Marcelo Figueras
La verdad es que vi la primera parte de la película de Steven Soderbergh sobre el Che… y me encantó. Ya sé, ya sé: no es precisamente la peli sobre Guevara que la mayoría de los latinoamericanos imaginamos. (En nuestras cabezas funciona como una mezcla entre Lawrence de Arabia y La batalla de Argelia.) Pero esa es una de las razones por las que Che Part 1 -como dicen los títulos al final; o El argentino, como se la ha llamado en alguna otra parte- funciona tan bien: porque Soderbergh no practica el recurso trillado de la mayoría de las películas épicas, esto es, intentar meterse en la piel del héroe en su camino a la gloria, sino que más bien procura mantenerse a una módica distancia, como si las imágenes hubiesen sido registradas por uno de los tantos revolucionarios -y no precisamente uno de los más entusiastas- que acompañaron al Che hasta su entrada triunfal en La Habana. La narrativa de Che Part 1 construye con deliberación el verosímil de la objetividad: aunque esto es imposible por definición -cada plano y cada encuadre encubren un juicio de valor, consciente o no-, lo que Soderbergh comunica es su necesidad de mostrar las cosas tal como (imagina que) deben haber sido, para que cada espectador construya su propia lectura del personaje.

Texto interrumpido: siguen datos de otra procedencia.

/-! ### Memory, power stages, resets, update -/

def req1 (cls : DramClass) (data : Option (List Byte)) (wait : Bool) (ecc : Nat) : DramReq := ⟨cls, 64, data, 3, false, wait, ecc, none⟩
/-- Controller 0 with something held, waiting or redirected. -/
def chan0 (f : Chan → Chan) (mode : Nat) : State := let s := base mode []
  { s with mem := { s.mem with chans := [(0, f (s.chan 0))] } }
def held1 : HeldReq := ⟨4, 0, req1 .first none true 0, false⟩
theorem test_meets_MemoryGoesOn_dram : ((conf []).placeOf 64).map (·.1) = some 0 ∧ (conf []).chanRuns 0 = true ∧ ((conf []).chan 0).held = [] ∧
    after (.dramRequest 0 (req1 .first none true 0)) (conf []) (fun u => (u.chan 0).held.map (·.promoted) == [false]) = true ∧
    after (.dramRequest 0 (req1 .first (some [1, 2, 3]) false 0)) (conf []) (fun u => u.dramRead 63 5 == [0, 1, 2, 3, 0]) = true ∧
    after (.dramRequest 0 (req1 .second none false 1)) (conf []) (fun u => u.mem.dramOut == ([0, 0, 0], false)) = true ∧
    classLimit .first = some 2000 ∧ after (.promotion 2001 0 4) (chan0 (fun c => { c with held := [held1] }) 4) (fun u => (u.chan 0).held.map (·.promoted) == [true] && u.nat (El.dcPromoted 0) == 1) = true ∧
    after (.refresh 0 0 15) (conf []) (fun u => Tab.get 0 (u.chan 0).refreshed 15 == 1) = true ∧
    ((conf []).advance (10 ^ 12)).readsDue 0 = true ∧ after (.retrain (10 ^ 12) 0) (conf []) (fun u => u.nat (El.dcRetrains 0) == 1) = true ∧
    after (.retrain (10 ^ 12) 0) (chan0 (fun c => { c with held := [{ held1 with promoted := true }] }) 4) (fun u => (u.chan 0).toCorrect && u.nat (El.dcRetrains 0) == 0) = true ∧
    after (.rowRedirect 0 0 9) (chan0 (fun c => { c with waiting := [9] }) 4) (fun u => (u.chan 0).entries == [9] && u.flash.repair == [.row 0 9]) = true ∧
    after (.rowRedirect 0 0 9) (let s := chan0 (fun c => { c with waiting := [9] }) 5; s.setN El.anchorState 1) (fun u => (u.chan 0).copied == [9] && u.flash.repair == []) = true ∧
    after (.postPackageRepair 0 0 9 true) (chan0 (fun c => { c with entries := [9] }) 10) (fun u => (u.chan 0).entries == [] && u.nat (El.dcRepaired 0) == 1) = true ∧
    after (.postPackageRepair 0 0 9 false) (chan0 (fun c => { c with entries := [9] }) 10) (fun u => (u.chan 0).forGood == [9]) = true ∧
    after (.patrolScrub 0 0 64 1) (conf []) (fun u => u.nat (El.dcCe 0) == 1 && Tab.get 0 (u.chan 0).scrubbed 1 == 1) = true ∧
    after (.patrolScrub 0 0 64 2) (conf []) (fun u => u.nat (El.dcUe 0) == 1 && u.penaltyHeld 1) = true ∧
    after (.patrolScrub 5 0 64 2) (chan0 (fun c => { c with scrubbed := [(1, 1)] }) 4) (fun u => u.nat (El.dcUe 0) == 0) = true := by decide +kernel
/-- R454: a block of the window that cannot be corrected. -/
theorem test_meets_DomainWrites_lost : ((chan0 (fun c => { c with bad := [(65536, 9)] }) 10).lostIn 65534 3).isSome = true ∧
    (((chan0 id 10).placeOf 65534).isSome && heeds (chan0 id 10) opRead me { windowRead with body := leBytes 4 65534 ++ leBytes 2 1 }) = true := by decide +kernel
/-- Island 19 is tested; an access by the interconnect's masters 12 and 13, and one of a core's code. -/
def tested (mode : Nat) (spares : List (Nat × Nat × Nat)) : State := let s := base mode [(El.bistEnable, 1)]
  { s with mem := { s.mem with spares := spares } }
def burst1 (m a n : Nat) (w : Option (List Byte)) : Burst := ⟨m, a, n, w, false⟩
def opened (l : List (Nat × Word)) (mode : Nat) : State := let s := base mode []
  { s with mem := { s.mem with rgn := l } }
/-- The windows are being swapped, and an access to one of them waits. -/
def swapping : State := let s := conf []; { s with mem := { s.mem with remapBusy := true } }
theorem test_meets_MemoryGoesOn_swap : (burstRange (burst1 13 0x1000 1 none)).any inWindow = true ∧ swapping.domainUp 1 = true ∧
    after (.crossbarAccess 0 (burst1 13 0x1000 1 none)) swapping (fun u => u.mem.heldBursts == [burst1 13 0x1000 1 none]) = true ∧
    after (.remapSwap 0) swapping (fun u => u.mem.remap && !u.mem.remapBusy) = true := by decide +kernel
theorem test_meets_MemoryGoesOn_bist : (tested 4 []).on El.bistEnable = true ∧ (tested 4 []).domainUp 19 = true ∧ (tested 4 []).testSkips 19 0 = false ∧
    after (.bistRegion 0 19 0 7 0) (tested 4 []) (fun u => u.nat El.bistRegions == 1) = true ∧
    after (.bistRegion 0 19 0 7 1) (tested 4 [(65536 * 19, 3, 1)]) (fun u => u.nat El.bistRepairs == 1 && u.flash.repair == [.sram 19 0 7 1]) = true ∧
    after (.bistRegion 0 19 0 7 2) (tested 4 [(65536 * 19, 3, 1)]) (fun u => u.nat El.bistRepairs == 1) = true ∧
    after (.bistRegion 0 19 0 7 1) (tested 4 [(65536 * 19, 4, 1)]) (fun u => u.nat El.bistUnrepaired == 1 && u.penaltyHeld 1) = true ∧
    after (.bistRegion 0 19 0 7 3) (tested 4 []) (fun u => u.nat El.sramCe == 1) = true ∧
    (tested 5 []).mode = 5 ∧
    (burstRange (burst1 13 0x90000000 1 none)).all (fun a => (conf []).target a == .none) = true ∧
    after (.crossbarAccess 0 (burst1 13 0x90000000 1 none)) (conf []) (fun u => u.nat El.fabDecodeErr == 1 && u.mem.xbarOut.1 == 1) = true ∧
    (burstRange (burst1 13 0x20000000 1 none)).all (fun a => (conf []).target a == .sram a) = true ∧
    (conf []).burstAllowed (burst1 13 0x20000000 1 (some (List.replicate 16 7))) = false ∧
    after (.crossbarAccess 0 (burst1 13 0x20000000 1 (some (List.replicate 16 7)))) (conf []) (fun u => u.nat El.fabDenied == 1 && u.mem.xbarOut.1 == 2) = true ∧
    (opened [(0, 0x20000), (1, 0x20000), (2, 7)] 4).burstAllowed (burst1 0 0x20000000 1 (some (List.replicate 16 7))) = true ∧
    after (.crossbarAccess 0 (burst1 0 0x20000000 1 (some (List.replicate 16 7)))) (opened [(0, 0x20000), (1, 0x20000), (2, 7)] 4) (fun u => u.mem.xbarOut == (0, []) && u.busByte 0x2000000F == 7 && Tab.get 0 u.mem.sram 0x20000010 == 0) = true ∧
    after (.crossbarAccess 0 (burst1 0 0x20000000 1 none)) (opened [(0, 0x20000), (1, 0x20000), (2, 7)] 4) (fun u => u.mem.xbarOut == (0, List.replicate 16 0)) = true := by decide +kernel
/-- Channel 31 of the power stages, driven in SOLO. -/
def psc31 (f : PscCh → PscCh) (l : List (Nat × Nat)) : State := (solo ([(El.pgFsw 3, 600000)] ++ l)).setPscCh 31 (f ((solo []).pscCh 31))
/-- Channel 31 in a step of a lead test that measured v / i ohms. -/
def lead31 (step : Nat) (v i : Int) : State := psc31 (fun x => { x with step := step, loop := { PscLoop.fresh with vPos := v, iPos := i } })
  [(El.pscRMin 31, 2000), (El.pscRMax 31, 4000)]
theorem test_meets_PowerStagesGoOn : (psc31 (fun x => { x with step := 5 }) []).pscSwitches 31 = true ∧
    (psc31 (fun x => { x with step := 5 }) []).pscBlanked 31 = false ∧ ((psc31 (fun x => { x with step := 5 }) []).pscCh 31).cutPeriod = none ∧
    after (.overCurrent 0 31) (psc31 (fun x => { x with step := 5, cutPeriod := some ((psc31 id []).pscPeriod 31) }) []) (fun u => u.nat (El.pscCutCycles 31) == 0) = true ∧
    after (.overCurrent 0 31) (psc31 (fun x => { x with step := 5 }) []) (fun u => (u.pscCh 31).cuts == [0] && u.nat (El.pscCutCycles 31) == 1) = true ∧
    after (.overCurrent 900000 31) (psc31 (fun x => { x with step := 5, cuts := (List.range 32).map (· * 2000) }) []) (fun u => (u.pscCh 31).shut == 1 && u.nat (El.pscState 31) == 4) = true ∧
    after (.overCurrent 900000 31) (psc31 (fun x => { x with step := 5, cuts := (List.range 32).map (· * 2000), retryRun := true, failed := 5 }) []) (fun u => (u.pscCh 31).shut == 2 && u.nat (El.pscState 31) == 5) = true ∧
    after (.senseClockReturn 0 31) (psc31 (fun x => { x with step := 1 }) [(El.pscTestOnStart 31, 1)]) (fun u => (u.pscCh 31).step == 2) = true ∧
    ((lead31 2 4 1).pscCh 31).loop.measured 0 false = 4000 ∧ ((lead31 2 4 0).pscCh 31).loop.measured 7 false = 7 ∧
    after (.leadTestDone 50000000 31 0 false) (lead31 2 4 1) (fun u => (u.pscCh 31).step == 3 && u.nat (El.pscMeasR 31) == 4000) = true ∧
    after (.leadTestDone 50000000 31 0 false) (lead31 2 4001 1000) (fun u => (u.pscCh 31).shut == 1) = true ∧
    after (.leadTestDone 50000000 31 0 false) (lead31 6 70 1) (fun u => (u.pscCh 31).step == 0 && u.nat (El.pscMeasR 31) == 65535) = true ∧
    64 * 1000000000 ≤ 106667 * (psc31 id []).nat (El.pgFsw 3) ∧
    after (.bootstrapCharge 106667 31) (psc31 (fun x => { x with step := 3 }) []) (fun u => (u.pscCh 31).step == 4) = true ∧
    (psc31 id []).softNs 31 ≤ 10 ^ 9 ∧ after (.softStartEnd (10 ^ 9) 31) (psc31 (fun x => { x with step := 4 }) [(El.pscOn 31, 1)]) (fun u => (u.pscCh 31).step == 5 && u.nat (El.pscState 31) == 3) = true ∧
    (psc31 id []).followsPsc = true ∧ (psc31 id []).roundsRun = true ∧ 0 ≤ (psc31 id []).firstSample (psc31 id []).roundIssued ∧
    after (.retryEpisodeEnd (10 ^ 10) 31) (psc31 (fun x => { x with runSince := some 0, retryRun := true, failed := 3 }) []) (fun u => !(u.pscCh 31).retryRun && (u.pscCh 31).failed == 0) = true := by decide +kernel
/-- The AO supply is off; the part sleeps; FAULT stands. -/
def unpowered : State := let s := base 0 []; { s with sys := { s.sys with powered := false } }
def fault11 : State := base 11 [(El.faultAutoReset, 5)]
theorem test_meets_ResetsGoOn : unpowered.sys.powered = false ∧ after (.powerOn 0) unpowered (fun u => u.mode == 2 && u.nat El.resetCause == 1) = true ∧
    after (.powerFail 0) (conf []) (fun u => u.mode == 0 && !u.sys.powered) = true ∧
    after (.resetPin ⟨0, 10000⟩) (conf []) (fun u => u.mode == 2 && u.nat El.resetCause == 2) = true ∧
    after (.debugReset 0) (conf [(El.dbgState, 1)]) (fun u => u.nat El.resetCause == 4) = true ∧
    after (.controlWatchdog 0) (conf []) (fun u => u.nat El.resetCause == 6) = true ∧
    after (.faultAutoReset (5 * 10 ^ 9)) fault11 (fun u => u.nat El.resetCause == 7) = true ∧
    after (.wake ⟨0, 10000⟩) (base 1 []) (fun u => u.nat El.resetCause == 5) = true ∧ after (.resetPin ⟨0, 10000⟩) (base 1 []) (fun u => u.nat El.resetCause == 5) = true ∧
    (base 2 []).nat El.bootStatus = 0 ∧ (base 2 []).romChosen = false ∧ (base 2 [(El.bootFallback, 1)]).romChosen = true ∧ (base 2 []).flash.romPlan.2.1 = [0, 1] ∧
    (base 2 []).sys.flashReset ≤ ((base 2 []).advance 10000).time.tick ∧ [8, 8, 8, 8].take (base 2 []).variant.dramChannels = List.replicate (base 2 []).variant.dramChannels 8 ∧
    after (.bootComplete ⟨10000, [8, 8, 8, 8], true, none⟩) (base 2 []) (fun u => u.nat El.bootStatus == 0x21) = true ∧
    after (.overTemperature 0 (-5)) (conf []) (fun u => u.mode == 4 && u.int El.dieTemp == -5) = true ∧ (conf []).int El.thFault < 30000 ∧
    after (.supplyFault 0 ⟨9, 33000⟩) (conf []) (fun u => u.mode == 4 && Tab.get none u.sys.rails 9 == some 33000) = true ∧
    (let s := conf []; ({ s with sys := { s.sys with rails := [(9, some 1)] } } : State).railOk 9) = false ∧ (conf []).sys.powered = true ∧
    (base 10 []).mode = 10 := by decide +kernel
/-- ACTIVATING entered from a mode, at a step, with slot 1 as it is given. -/
def activated (actFrom step : Nat) (slot : Slot) (l : List (Nat × Nat)) : State := let s := base 9 l
  { s with sys := { s.sys with actFrom := actFrom, actStep := step }, flash := { s.flash with slotB := slot } }
theorem test_meets_UpdateGoesOn : (conf []).on El.settingsAutosave = true ∧
    after (.settingsAutosave 7) (let s := conf []; { s with sys := { s.sys with autosaveAt := some 7, settingsDirty := true } }) (fun u => !u.sys.settingsDirty && u.flash.settings.length == 1) = true ∧
    after (.updateVerifyDone ⟨0, true⟩) (conf [(El.updState, 3)]) (fun u => u.nat El.updState == 6 && u.nat El.updFail == 1) = true ∧
    (activated 5 1 .empty [(El.anchorState, 1)]).anchored = true ∧ (activated 5 1 .empty [(El.anchorState, 1)]).activationRamp ≤ ((activated 5 1 .empty [(El.anchorState, 1)]).advance (10 ^ 8)).sampleNow ∧
    after (.activationRampDownEnd (10 ^ 8)) (activated 5 1 .empty [(El.anchorState, 1)]) (fun u => u.sys.actStep == 2) = true ∧
    (activated 5 2 .empty []).slotFail true ((activated 5 2 .empty []).flash.slot (activated 5 2 .empty []).otherSlot) = 1 ∧
    (activated 5 2 .delivered []).slotFail true .delivered = 0 ∧ (activated 5 2 .delivered []).slotFail false .delivered = 8 ∧
    after (.activationRestart ⟨0, true⟩) (activated 4 2 .empty []) (fun u => u.mode == 2 && u.nat El.bootFallback == 1) = true ∧
    after (.activationResume 0) (activated 4 3 .delivered []) (fun u => u.mode == 4) = true ∧ (conf []).tapOn = true ∧ (conf []).nat El.dbgState = 0 ∧
    (conf []).flash.debugOff = false ∧ after (.jtagToken 0 [] 1) (conf []) (fun u => u.sys.challenge == []) = true := by decide +kernel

En una entrevista que concedió a www.aintitcool.com, Soderbergh (que por cierto, dista mucho de ser uno de mis cineastas favoritos) marcó algunas cosas que sustentan esta impresión. En primer lugar, la voluntad de narrar el proceso revolucionario cubano a través de la figura del Che. Estudioso confeso de procesos más que de resultados, Soderbergh dice que aquella fue ‘la última revolución analógica’, subrayando la lenta tarea desarrollada por Fidel y compañía desde su desembarco en la isla, ganando terreno al tiempo que reclutaban y formaban voluntarios hasta los avances finales que determinaron la huida de Fulgencio Batista. Hoy, dice Soderbergh, en un mundo con tecnologías militares tan avanzadas, una campaña similar sería imposible. Consciente de lo anacrónico de la gesta, logró a mi juicio transmitir la experiencia de lo que debe haber sido ese proceso. Bajándole los decibeles a los discursos ideológicos, que nunca suenan a proclama sino a cosa obvia repetida con naturalidad; y concentrándose en las pequeñas epifanías cotidianas, aun en el medio de la circunstancia excepcional. Ningún relato de los que he visto o leido -a excepción del cuento Reunión, de Julio Cortázar- logró hacerme sentir que yo también estaba allí, con Camilo y el Che en plena Sierra Maestra, hasta la llegada de la película de Soderbergh.